# PG AI - Natural Language Processing and Speech Recognition
# Project: Word Analogies

DESCRIPTION

In this project, I will show you how to train and evaluate Word2Vec models in  your business data using NLP.<br>
Word2Vec is a widely featured as a member of the “new wave” of machine learning algorithms based on neural networks, commonly referred to as "deep learning" (though word2vec itself is rather shallow). Using large amounts of unannotated plain text, word2vec learns relationships between words automatically. The output are vectors, one vector per word, with remarkable linear relationships that allow us to do things like vec(“king”) – vec(“man”) + vec(“woman”) =~ vec(“queen”), or vec(“Montreal Canadiens”) – vec(“Montreal”) + vec(“Toronto”) resembles the vector for “Toronto Maple Leafs”.<br>
Word2Vec is very useful in automatic text tagging, recommender systems, and machine translation. Here, I will show you the Python program to generate word vectors using Word2Vec.<br>

By Edson Teixeira<br>
teixeiraedson252@gmail.com <br>
December 29th 2021

In [1]:
# Step 1: Imports
import warnings
warnings.filterwarnings('ignore')
from nltk.tokenize import sent_tokenize, word_tokenize 
import gensim 
from gensim.models import Word2Vec

In [2]:
# Step 2: Datase
sample = open("word_analogy.txt", "r", encoding='cp1252') 
s = sample.read() 

In [3]:
# Step 3: Replaces escaped character with space
f = s.replace("\n", " ") 
data=[]

In [4]:
# Step 4: Iterate each sentence in the file
for i in sent_tokenize(f): 
    temp = [] 
      
    # tokenize the sentence into words 
    for j in word_tokenize(i): 
        temp.append(j.lower()) 
  
    data.append(temp) 

In [5]:
# Step 5: Create CBOW (Continuous Bag of Words) Model
model1 = gensim.models.Word2Vec(data, min_count = 1,  
                              size = 100, window = 5)

In [6]:
# Step 6: Print results
print("Cosine similarity between 'alice' " + 
               "and 'wonderland' - CBOW : ", 
    model1.similarity('alice', 'wonderland')) 
      
print("Cosine similarity between 'alice' " +
                 "and 'machines' - CBOW : ", 
      model1.similarity('alice', 'machines')) 

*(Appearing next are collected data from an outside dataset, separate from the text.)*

/-- The rows whose opcode pattern has high nibble 4 (spec/30_encoding.md R80, `opcode_table.json`). -/
def rows4x : List Row := [
  ⟨0x40, 0xFF, 1, fun _ _ _ => .setp⟩,
  ⟨0x44, 0xFF, 2, fun _ b1 _ => .eorADp b1⟩,
  ⟨0x45, 0xFF, 3, fun _ b1 b2 => .eorAAbs (operandWord b1 b2)⟩,
  ⟨0x46, 0xFF, 1, fun _ _ _ => .eorAXInd⟩,
  ⟨0x47, 0xFF, 2, fun _ b1 _ => .eorAIndX b1⟩,
  ⟨0x48, 0xFF, 2, fun _ b1 _ => .eorAImm b1⟩,
  ⟨0x49, 0xFF, 3, fun _ b1 b2 => .eorDpDp b1 b2⟩,
  ⟨0x4A, 0xFF, 3, fun _ b1 b2 => .and1CMem (memBitNumber (operandWord b1 b2)) (memBitAddress (operandWord b1 b2))⟩,
  ⟨0x4B, 0xFF, 2, fun _ b1 _ => .lsrDp b1⟩,
  ⟨0x4C, 0xFF, 3, fun _ b1 b2 => .lsrAbs (operandWord b1 b2)⟩,
  ⟨0x4D, 0xFF, 1, fun _ _ _ => .pushX⟩,
  ⟨0x4E, 0xFF, 3, fun _ b1 b2 => .tclr1 (operandWord b1 b2)⟩,
  ⟨0x4F, 0xFF, 2, fun _ b1 _ => .pcall b1⟩]

/-- The rows whose opcode pattern has high nibble 5 (spec/30_encoding.md R80, `opcode_table.json`). -/
def rows5x : List Row := [
  ⟨0x50, 0xFF, 2, fun _ b1 _ => .bvc b1⟩,
  ⟨0x54, 0xFF, 2, fun _ b1 _ => .eorADpX b1⟩,
  ⟨0x55, 0xFF, 3, fun _ b1 b2 => .eorAAbsX (operandWord b1 b2)⟩,
  ⟨0x56, 0xFF, 3, fun _ b1 b2 => .eorAAbsY (operandWord b1 b2)⟩,
  ⟨0x57, 0xFF, 2, fun _ b1 _ => .eorAIndY b1⟩,
  ⟨0x58, 0xFF, 3, fun _ b1 b2 => .eorDpImm b1 b2⟩,
  ⟨0x59, 0xFF, 1, fun _ _ _ => .eorXY⟩,
  ⟨0x5A, 0xFF, 2, fun _ b1 _ => .cmpw b1⟩,
  ⟨0x5B, 0xFF, 2, fun _ b1 _ => .lsrDpX b1⟩,
  ⟨0x5C, 0xFF, 1, fun _ _ _ => .lsrA⟩,
  ⟨0x5D, 0xFF, 1, fun _ _ _ => .movXA⟩,
  ⟨0x5E, 0xFF, 3, fun _ b1 b2 => .cmpYAbs (operandWord b1 b2)⟩,
  ⟨0x5F, 0xFF, 3, fun _ b1 b2 => .jmpAbs (operandWord b1 b2)⟩]

/-- The rows whose opcode pattern has high nibble 6 (spec/30_encoding.md R80, `opcode_table.json`). -/
def rows6x : List Row := [
  ⟨0x60, 0xFF, 1, fun _ _ _ => .clrc⟩,
  ⟨0x64, 0xFF, 2, fun _ b1 _ => .cmpADp b1⟩,
  ⟨0x65, 0xFF, 3, fun _ b1 b2 => .cmpAAbs (operandWord b1 b2)⟩,
  ⟨0x66, 0xFF, 1, fun _ _ _ => .cmpAXInd⟩,
  ⟨0x67, 0xFF, 2, fun _ b1 _ => .cmpAIndX b1⟩,
  ⟨0x68, 0xFF, 2, fun _ b1 _ => .cmpAImm b1⟩,
  ⟨0x69, 0xFF, 3, fun _ b1 b2 => .cmpDpDp b1 b2⟩,
  ⟨0x6A, 0xFF, 3, fun _ b1 b2 => .and1CNotMem (memBitNumber (operandWord b1 b2)) (memBitAddress (operandWord b1 b2))⟩,
  ⟨0x6B, 0xFF, 2, fun _ b1 _ => .rorDp b1⟩,
  ⟨0x6C, 0xFF, 3, fun _ b1 b2 => .rorAbs (operandWord b1 b2)⟩,
  ⟨0x6D, 0xFF, 1, fun _ _ _ => .pushY⟩,
  ⟨0x6E, 0xFF, 3, fun _ b1 b2 => .dbnzDp b1 b2⟩,
  ⟨0x6F, 0xFF, 1, fun _ _ _ => .ret⟩]

/-- The rows whose opcode pattern has high nibble 7 (spec/30_encoding.md R80, `opcode_table.json`). -/
def rows7x : List Row := [
  ⟨0x70, 0xFF, 2, fun _ b1 _ => .bvs b1⟩,
  ⟨0x74, 0xFF, 2, fun _ b1 _ => .cmpADpX b1⟩,
  ⟨0x75, 0xFF, 3, fun _ b1 b2 => .cmpAAbsX (operandWord b1 b2)⟩,
  ⟨0x76, 0xFF, 3, fun _ b1 b2 => .cmpAAbsY (operandWord b1 b2)⟩,
  ⟨0x77, 0xFF, 2, fun _ b1 _ => .cmpAIndY b1⟩,
  ⟨0x78, 0xFF, 3, fun _ b1 b2 => .cmpDpImm b1 b2⟩,
  ⟨0x79, 0xFF, 1, fun _ _ _ => .cmpXY⟩,
  ⟨0x7A, 0xFF, 2, fun _ b1 _ => .addw b1⟩,
  ⟨0x7B, 0xFF, 2, fun _ b1 _ => .rorDpX b1⟩,
  ⟨0x7C, 0xFF, 1, fun _ _ _ => .rorA⟩,
  ⟨0x7D, 0xFF, 1, fun _ _ _ => .movAX⟩,
  ⟨0x7E, 0xFF, 2, fun _ b1 _ => .cmpYDp b1⟩,
  ⟨0x7F, 0xFF, 1, fun _ _ _ => .reti⟩]

/-- The rows whose opcode pattern has high nibble 8 (spec/30_encoding.md R80, `opcode_table.json`). -/
def rows8x : List Row := [
  ⟨0x80, 0xFF, 1, fun _ _ _ => .setc⟩,
  ⟨0x84, 0xFF, 2, fun _ b1 _ => .adcADp b1⟩,
  ⟨0x85, 0xFF, 3, fun _ b1 b2 => .adcAAbs (operandWord b1 b2)⟩,
  ⟨0x86, 0xFF, 1, fun _ _ _ => .adcAXInd⟩,
  ⟨0x87, 0xFF, 2, fun _ b1 _ => .adcAIndX b1⟩,
  ⟨0x88, 0xFF, 2, fun _ b1 _ => .adcAImm b1⟩,
  ⟨0x89, 0xFF, 3, fun _ b1 b2 => .adcDpDp b1 b2⟩,
  ⟨0x8A, 0xFF, 3, fun _ b1 b2 => .eor1CMem (memBitNumber (operandWord b1 b2)) (memBitAddress (operandWord b1 b2))⟩,
  ⟨0x8B, 0xFF, 2, fun _ b1 _ => .decDp b1⟩,
  ⟨0x8C, 0xFF, 3, fun _ b1 b2 => .decAbs (operandWord b1 b2)⟩,
  ⟨0x8D, 0xFF, 2, fun _ b1 _ => .movYImm b1⟩,
  ⟨0x8E, 0xFF, 1, fun _ _ _ => .popPsw⟩,
  ⟨0x8F, 0xFF, 3, fun _ b1 b2 => .movDpImm b1 b2⟩]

Cosine similarity between 'alice' and 'wonderland' - CBOW :  0.99951744
Cosine similarity between 'alice' and 'machines' - CBOW :  0.9920805


In [7]:
# Step 7: Create a Skip Gram Model and print results
model2 = gensim.models.Word2Vec(data, min_count = 1, size = 100, window = 5, sg = 1) 

print("Cosine similarity between 'alice' " + "and 'wonderland' - Skip Gram : ", model2.similarity('alice', 'wonderland')) 
      
print("Cosine similarity between 'alice' " + "and 'machines' - Skip Gram : ", model2.similarity('alice', 'machines')) 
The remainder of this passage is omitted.